-- DATA PROVIDED follows --
section
variable {c : BitVec 8} {s : State} {ch : Channel Rat} (hc : c.toNat < 16) (there : s.channels[c.toNat]? = some ch)
include hc there

theorem exec_noteon_of_channel (p : BitVec 7) {v : BitVec 7} (hv : v ≠ 0) :
    exec (.noteon c p v) s = .next (s.setChannel c.toNat (ch.allocate Config.params s.wd p v)) := by
  rw [exec_eq_next_commandOp, commandOp, noteOnOp, if_pos (by exact hc), if_neg hv, onChannel_of_some there]

theorem exec_noteoff_of_channel (p v : BitVec 7) :
    exec (.noteoff c p v) s = .next (s.setChannel c.toNat (ch.noteOff Config.params p v.toNat)) := by
  rw [exec_eq_next_commandOp, commandOp, noteOffOp, if_pos (by exact hc), onChannel_of_some there]

theorem exec_pbend_of_channel (lsb msb : BitVec 7) :
    exec (.pbend c lsb msb) s = .next (s.setChannel c.toNat (ch.pitchBend Config.params lsb msb)) := by
  rw [exec_eq_next_commandOp, commandOp, pitchBendOp, if_pos (by exact hc), onChannel_of_some there]

theorem exec_wrch_of_channel (idx : BitVec 8) (data : Word) :
    exec (.wrch c idx data) s = .next (s.setChannel c.toNat (ch.write idx data)) := by
  rw [exec_eq_next_commandOp, commandOp, writeChannelOp, if_pos (by exact hc), onChannel_of_some there]

end

/-! ### The search for a descriptor (R252) -/

theorem covers_iff (ch : Channel α) (p : BitVec 7) (x : Descriptor) : x.covers ch p = true ↔ DescriptorMatches ch p x := by
  simp only [Descriptor.covers, flag, Bool.and_eq_true, decide_eq_true_eq, beq_iff_eq, and_assoc]

theorem findDescriptor_eq_none {wd : List Descriptor} {ch : Channel α} {p : BitVec 7} (h : ∀ x ∈ wd, ¬ DescriptorMatches ch p x) :
    findDescriptor wd ch p = none :=
  List.find?_eq_none.2 fun x hx => (covers_iff ch p x).not.2 (h x hx)

theorem findDescriptor_eq_lowest {before after : List Descriptor} {d : Descriptor} {ch : Channel α} {p : BitVec 7}
    (lower : ∀ x ∈ before, ¬ DescriptorMatches ch p x) (h : DescriptorMatches ch p d) :
    findDescriptor (before ++ d :: after) ch p = some d := by
  have skipped : findDescriptor before ch p = none := findDescriptor_eq_none lower
  rw [findDescriptor] at skipped ⊢
  rw [List.find?_append, skipped, Option.none_or, List.find?_cons_of_pos ((covers_iff ch p d).2 h)]

/-! ### The tone of a new voice (R250, R251, R253) -/

section
variable (P : Params α) (wd : List Descriptor) {ch : Channel α} (p : BitVec 7)

theorem newTone_of_piano (h : ch.variant = 0) : newTone P wd ch p = some .piano := by
  rw [newTone, h]; rfl

theorem newTone_of_square (h : ch.variant = 1) : newTone P wd ch p = some (.square (newFilter P ch p)) := by
  rw [newTone, h]; rfl

theorem newTone_of_triangle (h : ch.variant = 2) : newTone P wd ch p = some (.triangle (newFilter P ch p)) := by
  rw [newTone, h]; rfl

theorem newTone_of_sampled (h : ch.variant = 3) :
    newTone P wd ch p = (findDescriptor wd ch p).map fun d => .sampled (newSample P d) := by
  rw [newTone, h]; rfl

end

theorem variant_cases : ∀ n : BitVec 2, n ≠ 3 → n = 0 ∨ n = 1 ∨ n = 2 := by decide

/-- R253 in the default build (log 1, log 2): the coefficients of a new voice's filters come from the channel's registers and the key, and
the filters start at rest. -/
def DefaultFilter (ch : Channel Rat) (p : BitVec 7) (f : VoiceFilter Rat) : Prop :=
  f.lpA = lpCoef Config.params ((ch.cutoff.toNat : Rat) * 44100 / 256)
    ∧ (⟨f.bpA, f.bpB, f.bpC⟩ : BandCoef Rat) =
      bpCoef Config.params (440 * Numeric.exp2 (((p.toNat : Rat) - 69) / 12)) (8 * (128 - (ch.resonance.toNat : Rat))) .pitched
    ∧ f.lpY1 = 0 ∧ f.bpY1 = 0 ∧ f.bpY2 = 0

theorem newFilter_default (ch : Channel Rat) (p : BitVec 7) : DefaultFilter ch p (newFilter Config.params ch p) :=
  ⟨rfl, rfl, rfl, rfl, rfl⟩

/-- R250, R253: the tone of a new voice on a channel that is not Sampled, by the channel's variant. -/
theorem newTone_of_procedural (wd : List Descriptor) {ch : Channel Rat} (p : BitVec 7) (h : ch.variant ≠ 3) :
    ∃ tone, newTone Config.params wd ch p = some tone
      ∧ (ch.variant = 0 → tone = .piano) ∧ (ch.variant = 1 → ∃ f, tone = .square f) ∧ (ch.variant = 2 → ∃ f, tone = .triangle f)
      ∧ ∀ f, tone = .square f ∨ tone = .triangle f → DefaultFilter ch p f := by
  have filter := newFilter_default ch p
  rcases variant_cases ch.variant h with piano | square | triangle
  · exact ⟨_, newTone_of_piano _ wd p piano, by simp [piano]⟩
  · exact ⟨_, newTone_of_square _ wd p square, by simp [square, filter]⟩
  · exact ⟨_, newTone_of_triangle _ wd p triangle, by simp [triangle, filter]⟩

/-! ### The glide of a new voice (R254) -/

/-- The glide of the default build is that of R254: it starts where there is a last key, another one than the new, portamento is on, and
PORTA_TIME is not 0. -/
theorem newGlide_default (ch : Channel Rat) (p : BitVec 7) :
    GlideFields ch p (newGlide Config.params ch p).1 (newGlide Config.params ch p).2.1 (newGlide Config.params ch p).2.2 := by
  unfold newGlide
  dsimp only
  split
  · next noLast => exact ⟨fun q ⟨_, last, _⟩ => absurd (noLast.symm.trans last) nofun, fun _ => ⟨rfl, rfl, rfl⟩⟩
  · next q last =>
    have samples : 0 < Config.params.portaSamples ch.portaTime.toNat ↔ 0 < ch.portaTime.toNat := by
      rw [params_portaSamples]; omega
    split
    · next glides =>
      refine ⟨fun q' ⟨_, last', _⟩ => ?_, fun still => absurd ⟨glides.1, last, glides.2.1, samples.1 glides.2.2⟩ (still q)⟩
      cases last.symm.trans last'
      exact ⟨rfl, rfl, rfl⟩
    · next still =>
      refine ⟨fun q' ⟨on, last', other, time⟩ => ?_, fun _ => ⟨rfl, rfl, rfl⟩⟩
      cases last.symm.trans last'
      exact absurd ⟨on, other, samples.2 time⟩ still

/-! ### NOTEON -/

/-- R251: the voice NOTEON makes is the fresh voice of R251 with the glide of R254. -/
theorem newVoice_eq_freshVoice (P : Params α) (ch : Channel α) (p v : BitVec 7) (tone : Tone α) :
    newVoice P ch p v tone =
      freshVoice ch p v tone (newGlide P ch p).1 (newGlide P ch p).2.1 (newGlide P ch p).2.2 := rfl

theorem allocate_of_tone {P : Params α} {wd : List Descriptor} {ch : Channel α} {p : BitVec 7} (v : BitVec 7) {tone : Tone α}
    (free : ch.nv < P.maxPoly) (h : newTone P wd ch p = some tone) :
    ch.allocate P wd p v = { ch with voices := ch.voices ++ [newVoice P ch p v tone], lastPitch := some p } := by
  rw [Channel.allocate, if_neg free.not_ge, h]

/-- R341, conditions X1 and X2: a full channel, or no descriptor for the key. -/
theorem allocate_eq_self {P : Params α} {wd : List Descriptor} {ch : Channel α} {p : BitVec 7} (v : BitVec 7)
    (h : P.maxPoly ≤ ch.nv ∨ newTone P wd ch p = none) : ch.allocate P wd p v = ch := by
  unfold Channel.allocate
  split
  · rfl
  · next free => rw [h.resolve_left free]

/-- Settles O27: the tone of the channel's variant and the glide of R254 in the fresh voice. -/
theorem noteonAllocatesAProceduralVoice : Obligations.NoteonAllocatesAProceduralVoice := by
  unfold Obligations.NoteonAllocatesAProceduralVoice
  intro c p v s ch hc there hv free procedural
  obtain ⟨tone, htone, piano, square, triangle, filter⟩ := newTone_of_procedural s.wd p procedural
  refine ⟨tone, _, _, _, ?_, newGlide_default ch p, piano, square, triangle, filter⟩
  rw [exec_noteon_of_channel hc there p hv, allocate_of_tone v free htone, newVoice_eq_freshVoice]

/-- Settles O28: the search takes the lowest descriptor that covers the key, and the sample state copies it. -/
theorem noteonAllocatesASampledVoice : Obligations.NoteonAllocatesASampledVoice := by
  unfold Obligations.NoteonAllocatesASampledVoice
  intro c p v s ch before d after hc there hv free sampled table lower covers
  have tone : newTone Config.params s.wd ch p = some (.sampled (newSample Config.params d)) := by
    rw [newTone_of_sampled _ _ p sampled, table, findDescriptor_eq_lowest lower covers, Option.map_some]
  refine ⟨_, _, _, newGlide_default ch p, ?_⟩
  rw [exec_noteon_of_channel hc there p hv, allocate_of_tone v free tone, newVoice_eq_freshVoice]
  rfl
-- DATA PROVIDED concluded --
TRY IT: Look above for the line containing "GlideFields ch p". Output from there through the line containing "next still =>", exactly and inclusively.

FINAL ANSWER:
    GlideFields ch p (newGlide Config.params ch p).1 (newGlide Config.params ch p).2.1 (newGlide Config.params ch p).2.2 := by
  unfold newGlide
  dsimp only
  split
  · next noLast => exact ⟨fun q ⟨_, last, _⟩ => absurd (noLast.symm.trans last) nofun, fun _ => ⟨rfl, rfl, rfl⟩⟩
  · next q last =>
    have samples : 0 < Config.params.portaSamples ch.portaTime.toNat ↔ 0 < ch.portaTime.toNat := by
      rw [params_portaSamples]; omega
    split
    · next glides =>
      refine ⟨fun q' ⟨_, last', _⟩ => ?_, fun still => absurd ⟨glides.1, last, glides.2.1, samples.1 glides.2.2⟩ (still q)⟩
      cases last.symm.trans last'
      exact ⟨rfl, rfl, rfl⟩
    · next still =>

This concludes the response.